Records to process Block Start
-- ==== Sys2Proof/Proofs/OneChange.lean ====
section
/-! One changed octet and the checks of KW and P300 (42_kw_p300_receive.md R149). Both checks combine the octets by an
operation that cancels on either side, and that is all that detection needs. -/

namespace Sys2Proof.Machine

variable {rd rd' : Nat → Byte} {a len : Nat}

/-- Equal octets around the changed one do not hide it: those before it give equal values, which cancel on the left
where the octets differ; those after it cancel on the right, one by one. -/
theorem rangeCheck_ne_of_change {check : (Nat → Byte) → Nat → Byte} {op : Byte → Byte → Byte}
    (hsucc : ∀ r n, check r (n + 1) = op (check r n) (r (a + n)))
    (hcongr : ∀ n, (∀ i < n, rd' (a + i) = rd (a + i)) → check rd' n = check rd n)
    (hleft : ∀ x, (op x).Injective) (hright : ∀ y, (op · y).Injective) {k : Nat} (hk : k < len)
    (h : ∀ x, x ≠ a + k → rd' x = rd x) (hne : rd' (a + k) ≠ rd (a + k)) : check rd' len ≠ check rd len := by
  induction len with
  | zero => omega
  | succ n ih =>
    rw [hsucc, hsucc]
    obtain hlt | rfl := Nat.lt_succ_iff_lt_or_eq.1 hk
    · rw [h (a + n) (by omega)]
      exact (hright _).ne (ih hlt)
    · rw [hcongr k fun i hi => h (a + i) (by omega)]
      exact (hleft _).ne hne

theorem xorRange_ne_of_change {k : Nat} (hk : k < len) (h : ∀ x, x ≠ a + k → rd' x = rd x)
    (hne : rd' (a + k) ≠ rd (a + k)) : xorRange rd' a len ≠ xorRange rd a len :=
  rangeCheck_ne_of_change (check := (xorRange · a)) (fun _ _ => rfl) (fun _ => xorRange_congr)
    (fun _ _ _ => (BitVec.xor_right_inj _).1) (fun _ _ _ => (BitVec.xor_left_inj _).1) hk h hne

theorem sum8Range_ne_of_change {k : Nat} (hk : k < len) (h : ∀ x, x ≠ a + k → rd' x = rd x)
    (hne : rd' (a + k) ≠ rd (a + k)) : sum8Range rd' a len ≠ sum8Range rd a len :=
  rangeCheck_ne_of_change (check := (sum8Range · a)) (fun _ _ => rfl) (fun _ => sum8Range_congr)
    add_right_injective add_left_injective hk h hne

/-- Settles O37: exclusive or and addition modulo 256 both cancel. -/
theorem xorAndSumDetectOneChange : Obligations.XorAndSumDetectOneChange :=
  fun _ _ _ _ _ hk h hne => ⟨xorRange_ne_of_change hk h hne, sum8Range_ne_of_change hk h hne⟩

end Sys2Proof.Machine
end

section
/-! PROOFS. The operations that close a KM header, MRX.HDR.OK and MRX.HDR.ERR (43_kmbus_receive.md R164, R165), and
the KM check `crc16km` (R160, R161 a). Bit reversal turns the register of R160 into one that shifts right: it commutes
with a shift, so with an octet, so with a range of octets. -/

namespace Sys2Proof.Machine

variable {s : State} {b : Byte} {i : Instr}

/-! ### The fourth octet -/

/-- The fourth octet of a KM frame lands at index 3 and nowhere else. -/
theorem State.storedAt_storeFourth (s : State) (b : Byte) : StoredAt 3 b s (s.consume.storeFourth b) :=
  ⟨by rw [State.octet_storeFourth, if_pos rfl], fun x hx => by rw [State.octet_storeFourth, if_neg hx]; rfl⟩

/-- MRX.HDR.OK and MRX.HDR.ERR are one operation that differs in the phase it leaves behind. -/
theorem exec_eq_kmHeader (hi : i ∈ [Instr.mrxHdrOk b, Instr.mrxHdrErr b]) :
    i.eventOctet = some b ∧ exec i s = .next { s.consume.storeFourth b with
      phase := if i = .mrxHdrOk b then s.phase else .error } := by
  simp only [List.mem_cons, List.not_mem_nil, or_false] at hi
  obtain rfl | rfl := hi
  · exact ⟨rfl, by rw [if_pos rfl]; exact exec_mrxHdrOk s b⟩
  · exact ⟨rfl, by rw [if_neg nofun]; exact exec_mrxHdrErr s b⟩

/-- Settles O20: index and buffer are those of `State.storeFourth`, whichever phase the operation leaves behind. -/
theorem kmHeaderOperations : Obligations.KmHeaderOperations := by
  intro s b i hi
  obtain ⟨hoctet, hexec⟩ := exec_eq_kmHeader (s := s) hi
  exact ⟨_, hexec, rfl, rfl, rfl, (Effect.of_exec hexec).receiveFrame hoctet, s.storedAt_storeFourth b⟩

/-! ### Bit reversal of a half-word -/

theorem refl16_xor (x y : Half) : refl16 (x ^^^ y) = refl16 x ^^^ refl16 y := by
  ext k hk
  simp only [refl16, BitVec.getElem_xor, BitVec.getElem_reverse, BitVec.getMsbD_xor]

theorem refl16_shiftLeft (x : Half) (n : Nat) : refl16 (x <<< n) = refl16 x >>> n := by
  ext k hk
  simp only [refl16, BitVec.getElem_reverse, BitVec.getMsbD_shiftLeft, BitVec.getElem_ushiftRight,
    BitVec.getLsbD_reverse, Nat.add_comm]

theorem refl16_getLsbD_zero (x : Half) : (refl16 x).getLsbD 0 = x.msb := BitVec.getLsbD_reverse

/-- An octet that enters reflected at the register's high end enters as it is at the low end. -/
theorem refl16_octet (x : Byte) : refl16 ((refl8 x).setWidth 16 <<< 8) = x.setWidth 16 := by
  rw [refl16_shiftLeft]
  ext k hk
  simp [refl16, refl8, BitVec.getLsbD_reverse, BitVec.getMsbD_setWidth, BitVec.getMsbD_reverse]

/-! ### The register, reversed -/

/-- 0x8408 is the polynomial 0x1021 reversed. -/
theorem refl16_crcShift (crc : Half) : refl16 (crcShift crc) = lsbShift (refl16 crc) := by
  have poly : refl16 Config.kmCrcPoly = 0x8408 := by decide
  unfold crcShift lsbShift
  rw [refl16_getLsbD_zero]
  split
  · rw [refl16_xor, refl16_shiftLeft, poly]
  · exact refl16_shiftLeft crc 1

theorem refl16_crcShifts (k : Nat) (crc : Half) : refl16 (crcShifts k crc) = lsbShift^[k] (refl16 crc) := by
  induction k generalizing crc with
  | zero => rfl
  | succ k ih => rw [crcShifts, ih, refl16_crcShift, Function.iterate_succ_apply]

theorem refl16_crcOctet (crc : Half) (x : Byte) : refl16 (crcOctet crc x) = lsbOctet (refl16 crc) x := by
  rw [crcOctet, refl16_crcShifts, refl16_xor, refl16_octet]
  rfl

/-- Settles O38, by induction on the number of octets: both registers start at 0. -/
theorem crc16EqualsLsbFirstForm : Obligations.Crc16EqualsLsbFirstForm := by
  intro rd off len
  induction len with
  | zero => exact crc16km_zero rd off
  | succ n ih =>
    have hstep : crc16km rd off (n + 1) = lsbOctet (crc16km rd off n) (rd (off + n)) :=
      refl16_crcOctet (crcRegister rd off n) (rd (off + n))
    rw [hstep, ih, List.range_succ, List.map_append, List.foldl_append]
    rfl

end Sys2Proof.Machine
end

section
/-! PROOFS. The septet decoder and the block guard (44_decode_vbus.md R182, R184), the frame of every Decode step and the
VBUS dispatch (R180, R181, R185, R186, R187). -/

namespace Sys2Proof.Machine

variable {s t : State} {i : Instr}

/-! ### The septet decoder and the block guard -/

/-- Setting bit 7 of an octet twice, under one condition, is setting it once. -/
theorem setBit7_idem (v : Byte) (c : Prop) [Decidable c] :
    (if c then (if c then v ||| 0x80 else v) ||| 0x80 else if c then v ||| 0x80 else v) =
      if c then v ||| 0x80 else v := by
  split
  · rw [BitVec.or_assoc, BitVec.or_self]
  · rfl

/-- The septet octet lies behind the octets it corrects, so it is not corrected itself. -/
theorem State.septet_septetInject (s : State) (o len : Nat) :
    (s.septetInject o len).octet (o + len) = s.octet (o + len) := by
  rw [State.octet_septetInject, if_neg (by omega)]

/-- Settles O30: what one octet reads after the injection, with a data index, with an index outside, and twice. -/
theorem septetInjectPutsBackBit7 : Obligations.SeptetInjectPutsBackBit7 := by
  intro s o len
  refine ⟨fun i hi => ?data, fun a ha => ?outside, s.septetInject_eq o len, fun a => ?twice⟩
  case data =>
    have hin : o ≤ o + i ∧ o + i < o + len := by omega
    rw [State.octet_septetInject, Nat.add_sub_cancel_left]
    simp only [hin, true_and]
    split
    · rfl
    · exact BitVec.or_zero.symm
  case outside => rw [State.octet_septetInject, if_neg (by omega)]
  case twice =>
    rw [State.octet_septetInject (s.septetInject o len), s.septet_septetInject, State.octet_septetInject]
    exact setBit7_idem ..

/-- Settles O31: a validated VBUS frame ends at `9 + 6 * frame_cnt` (R132). -/
theorem presentMeansInsideFrame : Obligations.PresentMeansInsideFrame := by
  intro s k inv hp hv
  obtain ⟨-, -, -, hlen⟩ := inv.decodeVbus hp hv
  rw [State.present_iff, hlen]
  omega

/-! ### The frame of a Decode step -/

/-- A Decode operation completes from every state. -/
theorem exec_next_of_isDecode (hd : i.isDecode = true) (s : State) : ∃ t, exec i s = .next t := by
  cases i
  case decVbusDrop | decVbusVitosolic | decVbusBx | decVbusMx | decVbusGeneric | decKw | decP300 | decKmStatus |
      decKmOther => exact ⟨_, rfl⟩
  all_goals simp [Instr.isDecode, Instr.number] at hd

/-- A Decode operation reads the header registers and writes none of them. -/
theorem writesHeader_of_isDecode (hd : i.isDecode = true) : writesHeader i = false := by
  cases i <;> simp [Instr.isDecode, Instr.number, writesHeader] at *

/-- What the Decode operations write in common, and what none of them writes (R180, R181). -/
theorem frame_of_exec_decode (hd : i.isDecode = true) (hx : exec i s = .next t) :
    t.lastProgressMs = s.ports.nowMs ∧ t.busOk = true ∧
      t.ready = (if i = .decVbusDrop then s.ready else true) ∧ t.phase = .sync ∧ t.writeIdx = 0 ∧
      t.protocol = s.protocol ∧ t.header = s.header ∧ SameInputs s t := by
  have e := Effect.of_exec hx
  have hreset : i ≠ .reset := reset_ne_of_isDecode hd
  have herr : i ≠ .err := by rintro rfl; cases hd
  obtain ⟨hrearm, henv, hresets⟩ := e.model
  refine ⟨?lastProgress, ?busOk, ?ready, ?phase, writeIdx_of_exec_decode hd hx, ?protocol,
    e.header_of_not_writesHeader (writesHeader_of_isDecode hd), ?ports, hrearm, henv, ?resets⟩
  case lastProgress => rw [e.lastProgress, if_pos (.inr (.inl hd))]
  case busOk => rw [e.busOk, if_neg herr, if_pos (.inr hd)]
  case ready => rw [e.ready, if_neg (not_or.2 ⟨hreset, herr⟩)]; simp [hd]
  case phase => rw [e.phase, staysInReceive_of_isDecode hd, phaseAfter_of_isDecode hd]; rfl
  case protocol => rw [e.protocol, if_neg hreset]
  case ports => rw [e.ports, eventOctet_of_isDecode hd]; rfl
  case resets => rw [hresets, if_neg hreset]

/-- Every Decode operation but DEC.VBUS.DROP sets `ready` (R181). -/
theorem DecodeFrame.of_exec (hd : i.isDecode = true) (hdrop : i ≠ .decVbusDrop) (hx : exec i s = .next t) :
    DecodeFrame s t := by
  have h := frame_of_exec_decode hd hx
  rwa [if_neg hdrop] at h

/-- A Decode operation is selected exactly in DECODE without reset (R72). -/
theorem State.isDecode_selected_iff (s : State) :
    s.selected.isDecode = true ↔ s.ports.rst = false ∧ s.phase = .decode := by
  by_cases hr : s.ports.rst = true
  · rw [State.selected_of_rst hr, hr]
    simp [Instr.isDecode, Instr.number]
  · have hr : s.ports.rst = false := by simpa using hr
    rw [s.selected_spec.isDecode_iff hr]
    simp [hr]

/-- Settles O22: the frame common to the Decode operations; in DECODE the block takes no octet. -/
theorem decodeStepFrame : Obligations.DecodeStepFrame := by
  intro s
  refine ⟨s.isDecode_selected_iff, fun hd => ⟨?notReady, ?frame⟩⟩
  case notReady =>
    obtain ⟨-, hp⟩ := s.isDecode_selected_iff.1 hd
    simp [State.rxReady, hp]
  case frame =>
    obtain ⟨t, hx⟩ := exec_next_of_isDecode hd s
    exact ⟨t, hx, frame_of_exec_decode hd hx⟩

/-! ### The VBUS dispatch and the fixed counts -/

/-- Settles O23: each branch of R185 is the row condition of its operation. -/
theorem vbusDispatchBySourceAddress : Obligations.VbusDispatchBySourceAddress := by
  intro s hr hp hv
  have h : s.decodes .vbus := ⟨hr, hp, hv⟩
  refine ⟨fun hc => ?drop, fun hc hs => ?vitosolic, fun hc hs => ?bx, fun hc hs => ?mx, fun hc hs => ?generic⟩
  case drop => exact State.selected_of_vbusDecodeRow h (by simp [decodeOps]) ⟨h, hc⟩
  case vitosolic => exact State.selected_of_vbusDecodeRow h (by simp [decodeOps]) ⟨h, hc, hs⟩
  case bx => exact State.selected_of_vbusDecodeRow h (by simp [decodeOps]) ⟨h, hc, hs⟩
  case mx => exact State.selected_of_vbusDecodeRow h (by simp [decodeOps]) ⟨h, hc, hs⟩
  case generic =>
    simp only [List.mem_cons, List.not_mem_nil, or_false, not_or] at hs
    exact State.selected_of_vbusDecodeRow h (by simp [decodeOps]) ⟨h, hc, hs⟩

/-- Settles O24: the counts are the last thing each extractor writes, and the Decode frame keeps them. -/
theorem vbusCountsAreFixed : Obligations.VbusCountsAreFixed := by
  intro s
  refine ⟨⟨_, exec_decVbusVitosolic s, ?vitosolic⟩, ⟨_, exec_decVbusBx s, ?bx⟩, ⟨_, exec_decVbusMx s, ?mx⟩,
    ⟨_, exec_decVbusGeneric s, ?generic⟩⟩
  all_goals simp

/-- Settles O25: the operation is the Decode frame around nothing, without the write to `ready`. -/
theorem dropTouchesNoData : Obligations.DropTouchesNoData := by
  intro s
  refine ⟨fun h hc => State.selected_of_vbusDecodeRow h (by simp [decodeOps]) ⟨h, hc⟩, ?_⟩
  have hx : exec .decVbusDrop s = .next s.enterDecode.leaveDecode := exec_decVbusDrop s
  obtain ⟨hlast, hbus, hready, hphase, hidx, hprot, hheader, hinputs⟩ := frame_of_exec_decode rfl hx
  have hsnapshot : SameSnapshot s s.enterDecode.leaveDecode := by simp [SameSnapshot]
  exact ⟨_, hx, hlast, hbus, hready, hphase, hidx, hprot, hheader, hsnapshot, hinputs, fun a => by simp⟩

end Sys2Proof.Machine
end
Records to process Block End
Directions for this task:
Starting with the line that holds "rw [refl16_shiftLeft]" and ending with the line that holds "theorem State.septet_septetInject (s", retype every line in the data above exactly, and nothing else.

Reply to the exercise:
  rw [refl16_shiftLeft]
  ext k hk
  simp [refl16, refl8, BitVec.getLsbD_reverse, BitVec.getMsbD_setWidth, BitVec.getMsbD_reverse]

/-! ### The register, reversed -/

/-- 0x8408 is the polynomial 0x1021 reversed. -/
theorem refl16_crcShift (crc : Half) : refl16 (crcShift crc) = lsbShift (refl16 crc) := by
  have poly : refl16 Config.kmCrcPoly = 0x8408 := by decide
  unfold crcShift lsbShift
  rw [refl16_getLsbD_zero]
  split
  · rw [refl16_xor, refl16_shiftLeft, poly]
  · exact refl16_shiftLeft crc 1

theorem refl16_crcShifts (k : Nat) (crc : Half) : refl16 (crcShifts k crc) = lsbShift^[k] (refl16 crc) := by
  induction k generalizing crc with
  | zero => rfl
  | succ k ih => rw [crcShifts, ih, refl16_crcShift, Function.iterate_succ_apply]

theorem refl16_crcOctet (crc : Half) (x : Byte) : refl16 (crcOctet crc x) = lsbOctet (refl16 crc) x := by
  rw [crcOctet, refl16_crcShifts, refl16_xor, refl16_octet]
  rfl

/-- Settles O38, by induction on the number of octets: both registers start at 0. -/
theorem crc16EqualsLsbFirstForm : Obligations.Crc16EqualsLsbFirstForm := by
  intro rd off len
  induction len with
  | zero => exact crc16km_zero rd off
  | succ n ih =>
    have hstep : crc16km rd off (n + 1) = lsbOctet (crc16km rd off n) (rd (off + n)) :=
      refl16_crcOctet (crcRegister rd off n) (rd (off + n))
    rw [hstep, ih, List.range_succ, List.map_append, List.foldl_append]
    rfl

end Sys2Proof.Machine
end

section
/-! PROOFS. The septet decoder and the block guard (44_decode_vbus.md R182, R184), the frame of every Decode step and the
VBUS dispatch (R180, R181, R185, R186, R187). -/

namespace Sys2Proof.Machine

variable {s t : State} {i : Instr}

/-! ### The septet decoder and the block guard -/

/-- Setting bit 7 of an octet twice, under one condition, is setting it once. -/
theorem setBit7_idem (v : Byte) (c : Prop) [Decidable c] :
    (if c then (if c then v ||| 0x80 else v) ||| 0x80 else if c then v ||| 0x80 else v) =
      if c then v ||| 0x80 else v := by
  split
  · rw [BitVec.or_assoc, BitVec.or_self]
  · rfl

/-- The septet octet lies behind the octets it corrects, so it is not corrected itself. -/
theorem State.septet_septetInject (s : State) (o len : Nat) :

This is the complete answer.